Where a line of the listing below holds "ports", add it to the tally; give only the final number.
____
-- ==== Sys2Proof/Laws/Ops.lean ====
section
/-!
SUPPORT. What each shared operation leaves alone: rings and events, the mailbox's answers, the checker's events and
SAFE_STATE, the error log and its slots, ports and the clapper's state.
-/
namespace Sys2Proof.Machine
namespace Laws

variable (s : State)

/-! ### ringPush -/

@[simp] theorem ringPush_pending (i r : Nat) (b : List Byte) : (s.ringPush i r b).1.pending = s.pending := by simp only [State.ringPush]; (repeat' split) <;> simp
@[simp] theorem ringPush_free (i r : Nat) (b : List Byte) : (s.ringPush i r b).1.free = s.free := by simp only [State.ringPush]; (repeat' split) <;> simp
@[simp] theorem ringPush_fuses (i r : Nat) (b : List Byte) : (s.ringPush i r b).1.fuses = s.fuses := by simp only [State.ringPush]; (repeat' split) <;> simp
@[simp] theorem ringPush_flash (i r : Nat) (b : List Byte) : (s.ringPush i r b).1.flash = s.flash := by simp only [State.ringPush]; (repeat' split) <;> simp
@[simp] theorem ringPush_clock (i r : Nat) (b : List Byte) : (s.ringPush i r b).1.clock = s.clock := by simp only [State.ringPush]; (repeat' split) <;> simp
@[simp] theorem ringPush_dev (i r : Nat) (b : List Byte) : (s.ringPush i r b).1.dev = s.dev := by simp only [State.ringPush]; (repeat' split) <;> simp
@[simp] theorem ringPush_mbox (i r : Nat) (b : List Byte) : (s.ringPush i r b).1.mbox = s.mbox := by simp only [State.ringPush]; (repeat' split) <;> simp
@[simp] theorem ringPush_doorbells (i r : Nat) (b : List Byte) : (s.ringPush i r b).1.doorbells = s.doorbells := by simp only [State.ringPush]; (repeat' split) <;> simp
@[simp] theorem ringPush_err (i r : Nat) (b : List Byte) : (s.ringPush i r b).1.err = s.err := by simp only [State.ringPush]; (repeat' split) <;> simp
@[simp] theorem ringPush_wall (i r : Nat) (b : List Byte) : (s.ringPush i r b).1.wall = s.wall := by simp only [State.ringPush]; (repeat' split) <;> simp
@[simp] theorem ringPush_pool (i r : Nat) (b : List Byte) : (s.ringPush i r b).1.pool = s.pool := by simp only [State.ringPush]; (repeat' split) <;> simp
@[simp] theorem ringPush_tensors (i r : Nat) (b : List Byte) : (s.ringPush i r b).1.tensors = s.tensors := by simp only [State.ringPush]; (repeat' split) <;> simp
@[simp] theorem ringPush_reels (i r : Nat) (b : List Byte) : (s.ringPush i r b).1.reels = s.reels := by simp only [State.ringPush]; (repeat' split) <;> simp
@[simp] theorem ringPush_opens (i r : Nat) (b : List Byte) : (s.ringPush i r b).1.opens = s.opens := by simp only [State.ringPush]; (repeat' split) <;> simp
@[simp] theorem ringPush_arr (i r : Nat) (b : List Byte) : (s.ringPush i r b).1.arr = s.arr := by simp only [State.ringPush]; (repeat' split) <;> simp
@[simp] theorem ringPush_seq (i r : Nat) (b : List Byte) : (s.ringPush i r b).1.seq = s.seq := by simp only [State.ringPush]; (repeat' split) <;> simp
@[simp] theorem ringPush_dailies (i r : Nat) (b : List Byte) : (s.ringPush i r b).1.dailies = s.dailies := by simp only [State.ringPush]; (repeat' split) <;> simp
@[simp] theorem ringPush_bench (i r : Nat) (b : List Byte) : (s.ringPush i r b).1.bench = s.bench := by simp only [State.ringPush]; (repeat' split) <;> simp
@[simp] theorem ringPush_units (i r : Nat) (b : List Byte) : (s.ringPush i r b).1.units = s.units := by simp only [State.ringPush]; (repeat' split) <;> simp
@[simp] theorem ringPush_motion (i r : Nat) (b : List Byte) : (s.ringPush i r b).1.motion = s.motion := by simp only [State.ringPush]; (repeat' split) <;> simp
@[simp] theorem ringPush_chk (i r : Nat) (b : List Byte) : (s.ringPush i r b).1.chk = s.chk := by simp only [State.ringPush]; (repeat' split) <;> simp
@[simp] theorem ringPush_ovl (i r : Nat) (b : List Byte) : (s.ringPush i r b).1.ovl = s.ovl := by simp only [State.ringPush]; (repeat' split) <;> simp
@[simp] theorem ringPush_gates (i r : Nat) (b : List Byte) : (s.ringPush i r b).1.gates = s.gates := by simp only [State.ringPush]; (repeat' split) <;> simp
@[simp] theorem ringPush_ports (i r : Nat) (b : List Byte) : (s.ringPush i r b).1.ports = s.ports := by simp only [State.ringPush]; (repeat' split) <;> simp
@[simp] theorem ringPush_set (i r : Nat) (b : List Byte) : (s.ringPush i r b).1.set = s.set := by simp only [State.ringPush]; (repeat' split) <;> simp
@[simp] theorem ringPush_fw (i r : Nat) (b : List Byte) : (s.ringPush i r b).1.fw = s.fw := by simp only [State.ringPush]; (repeat' split) <;> simp
@[simp] theorem ringPush_inputs (i r : Nat) (b : List Byte) : (s.ringPush i r b).1.inputs = s.inputs := by simp only [State.ringPush]; (repeat' split) <;> simp
@[simp] theorem ringPush_board (i r : Nat) (b : List Byte) : (s.ringPush i r b).1.board = s.board := by simp only [State.ringPush]; (repeat' split) <;> simp
@[simp] theorem ringPush_tags (i r : Nat) (b : List Byte) : (s.ringPush i r b).1.tags = s.tags := by simp only [State.ringPush]; (repeat' split) <;> simp
@[simp] theorem ringPush_jtag (i r : Nat) (b : List Byte) : (s.ringPush i r b).1.jtag = s.jtag := by simp only [State.ringPush]; (repeat' split) <;> simp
____
SOLUTION TO THIS PROBLEM:
2